А интересовал ли хоть как-нибудь эту старшеклассницу противоположный пол? Внешне это вовсе никак не проявлялось. Опять же, девушка воспринимала всё посредством мамы. В глубине её существа всё-таки жила мечта с кем-то познакомиться, что почти равнозначно мечте о чуде. Но познакомить могла только мама, подобрать какого-нибудь парня, похожего своей неторопливостью, задумчивостью, созерцательностью. Маша верила, что когда-нибудь мама сотворит для неё это чудо, после которого она начнёт понемногу переселяться в мир, называемый реальностью, а там, может, и до излечения дойдёт…

Сама же Ирина Юрьевна, в общем и целом, достойно несла такой крест, как аутизм дочери. Она об этом не причитала, руки не заламывала, только вздыхала иногда, и то старалась пореже. Она была человеком довольно верующим и покорно, с молитвами ждала, когда Бог смилостивится. С другой стороны, она сама являлась богом в восприятии дочери. Ирина Юрьевна одна понимала полтораста с лишним оттенков в бессловесном голосе Маши – от тоски до восторга, от возмущения до согласия, от мольбы до безразличия, от вопроса до понимания… Понимала она и взросление дочери, и связанные с этим возможные потребности, пусть пока и, так сказать, не высказанные, не выраженные ею. В частности, найти бы мальчика, школьника или даже студента, который мог бы благосклонно отнестись к Машиной болезни, а там… кто знает, как может выйти дальше. Вот только к приглашённому однажды соседу Никите Ирина Юрьевна с самого начала относилась неодобрительно, считала его каким-то бешеным. Её ужасали его выходки в далёком детстве, о которых она слышала, в первую очередь, с тем баллоном, его идеи всемирной анархии, когда должны разрушиться все государства и исчезнуть контроль человека за человеком. А как, например, Маша, разве выживет без контроля матери? Нет, не выживет!

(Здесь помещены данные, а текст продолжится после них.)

theorem keeps_putKey {z0 : State} {s : State} (k : Key) (kp : Kept z0 s) : Kept z0 (putKey s k) := by
  unfold putKey
  repeat' first
    | with_reducible assumption
    | (refine Kept.written ?_ ?_; (· simp only [written_record]); refine Kept.record ?_ ?_; rotate_left;
          (· first | (dsimp only [prot]; done) | (dsimp only [prot]; (repeat' first | rfl | split); done)))
    | dsimp only | intro

theorem keeps_putTagged {z0 : State} {s : State} (k : Key) (kp : Kept z0 s) : Kept z0 (putTagged s k) := by
  unfold putTagged
  repeat' first
    | with_reducible assumption | with_reducible apply keeps_putKey
    | (refine Kept.written ?_ ?_; (· simp only [written_record]); refine Kept.record ?_ ?_; rotate_left;
          (· first | (dsimp only [prot]; done) | (dsimp only [prot]; (repeat' first | rfl | split); done)))
    | dsimp only | intro

theorem keeps_dropHmac {z0 : State} {s : State} (slot : Nat) (kp : Kept z0 s) : Kept z0 (dropHmac s slot) := by
  unfold dropHmac
  repeat' first
    | with_reducible assumption
    | (refine Kept.written ?_ ?_; (· simp only [written_record]); refine Kept.record ?_ ?_; rotate_left;
          (· first | (dsimp only [prot]; done) | (dsimp only [prot]; (repeat' first | rfl | split); done)))
    | dsimp only | intro

theorem keeps_dropKey {z0 : State} {s : State} (slot : Nat) (kp : Kept z0 s) : Kept z0 (dropKey s slot) := by
  unfold dropKey
  repeat' first
    | with_reducible assumption | with_reducible apply keeps_dropHmac
    | (refine Kept.written ?_ ?_; (· simp only [written_record]); refine Kept.record ?_ ?_; rotate_left;
          (· first | (dsimp only [prot]; done) | (dsimp only [prot]; (repeat' first | rfl | split); done)))
    | dsimp only | intro

theorem keeps_evictUntil {z0 : State} (ok : State → Bool) : ∀ (l : List Nat) {s : State}, Kept z0 s → Kept z0 (evictUntil ok
    l s)
  | [], _, h => h
  | n :: r, s, h => by
    unfold evictUntil
    split
    · exact h
    · exact keeps_evictUntil ok r (keeps_dropKey n h)

theorem keeps_makeRoom {z0 s : State} (sl span : Nat) (kp : Kept z0 s) : KeptOptSnd z0 (makeRoom s sl span) := by
  have step : ∀ (f : State → Bool) (l : List Nat) (x : State), Kept z0 x → Kept z0 (if f x then x else evictUntil f l x) := by
    intro f l x hx
    split
    · exact hx
    · exact keeps_evictUntil f l hx
  unfold makeRoom
  extract_lets q s1 f s2
  have k1 : Kept z0 s1 := step q _ s kp
  have k2 : Kept z0 s2 := step f _ s1 k1
  clear_value s2 s1
  split
  · exact KeptOptSnd.none
  · split
    · exact KeptOptSnd.some (Kept.upd k2 (by dsimp only [prot]))
    · exact KeptOptSnd.none

theorem keepsE_makeRoom {z0 : State} {s : State} {sl : Nat} {span : Nat} {v z1} (he : makeRoom s sl span = some (v, z1))
    (kp : Kept z0 s) : Kept z0 z1 := by
  have h9 := keeps_makeRoom (sl := sl) (span := span) (kp := kp)
  rw [he] at h9; exact h9

theorem keeps_touchKey {z0 : State} {s : State} (slot : Nat) (kp : Kept z0 s) : Kept z0 (touchKey s slot) := by
  unfold touchKey
  repeat' first
    | with_reducible assumption
    | (refine Kept.written ?_ ?_; (· simp only [written_record]); refine Kept.record ?_ ?_; rotate_left;
          (· first | (dsimp only [prot]; done) | (dsimp only [prot]; (repeat' first | rfl | split); done)))
    | dsimp only | intro

theorem keeps_createVolatile {z0 s : State} (k : Key) (kp : Kept z0 s) : KeptOptSnd z0 (createVolatile s k) := by
  unfold createVolatile
  dsimp only
  split
  · exact KeptOptSnd.none
  · refine KeptOptSnd.some ?_
    refine keeps_touchKey _ (keeps_putTagged _ ?_)
    exact (keepsE_makeRoom (by assumption) kp).upd (by dsimp only [prot])

theorem keepsE_createVolatile {z0 : State} {s : State} {k : Key} {v z1} (he : createVolatile s k = some (v, z1)) (kp : Kept
    z0 s) : Kept z0 z1 := by
  have h9 := keeps_createVolatile (k := k) (kp := kp)
  rw [he] at h9; exact h9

Так что идеи Никиты Маркова шли вразрез и с христианской верой Ирины Юрьевны, и с её всепоглощающей любовью к дочери, никак не сулили понимания их обеих.

Про парней – ровесников Маши – Ирина Юрьевна в целом думала как о тех, кто при встрече с Машей будет хотеть от неё самого низменного в связи с её редкостной наружностью. И поэтому вообще надо бы повременить с тем, чтобы кого-то для неё находить. Может, до совершеннолетия Маши или до её двадцати с чем-то лет. До того, как поступит куда-нибудь, естественно, на заочное отделение или дистанционно. Пока что, при надобности выходить с Машей к врачу или просто на прогулку, Ирина Юрьевна одевала её в большие просторные свитера, скрывавшие фигуру, и другими способами старалась уменьшить броскость её внешности.

Тем временем, в соседней квартире, с Никитой происходило что-то не то. Уже который день, с того самого визита. Оба его родителя это заметили, но спросить не решались. У матери отдалённые догадки уже возникли, но она о них молчала, ждала, что рано или поздно Никита выскажется сам, и так будет лучше. Парень стал меньше есть и спать, телевизором и соцсетями не интересовался вообще, голос его стал тише. Он будто больше стал похож на соседку Машу, как бы чуть заразился аутизмом, хотя эта болезнь не заразная. То же заметили и в школе. Но объяснить Никита этого не мог не только учителям, не только родителям и друзьям, но даже самому себе. Происходящее с ним никак не находило словесного выражения. Да, это образ соседской девушки так его оглушил, заслонил всё вокруг. Но как это произошло? Даже любовью в обычном, распространённом, весёлом смысле, той любовью, которая легко рифмуется с какой-то «морковью», это не назовёшь. Может, и любовь, но другая, иной природы, особенно возвышенная и оттого устаревшего типа? Каким бы странным не было состояние Никиты, он не хотел, чтобы оно проходило, он боялся его потерять, испытывал потребность его понять. В нём таился исток какой-то поистине новой жизни и вселенской гармонии.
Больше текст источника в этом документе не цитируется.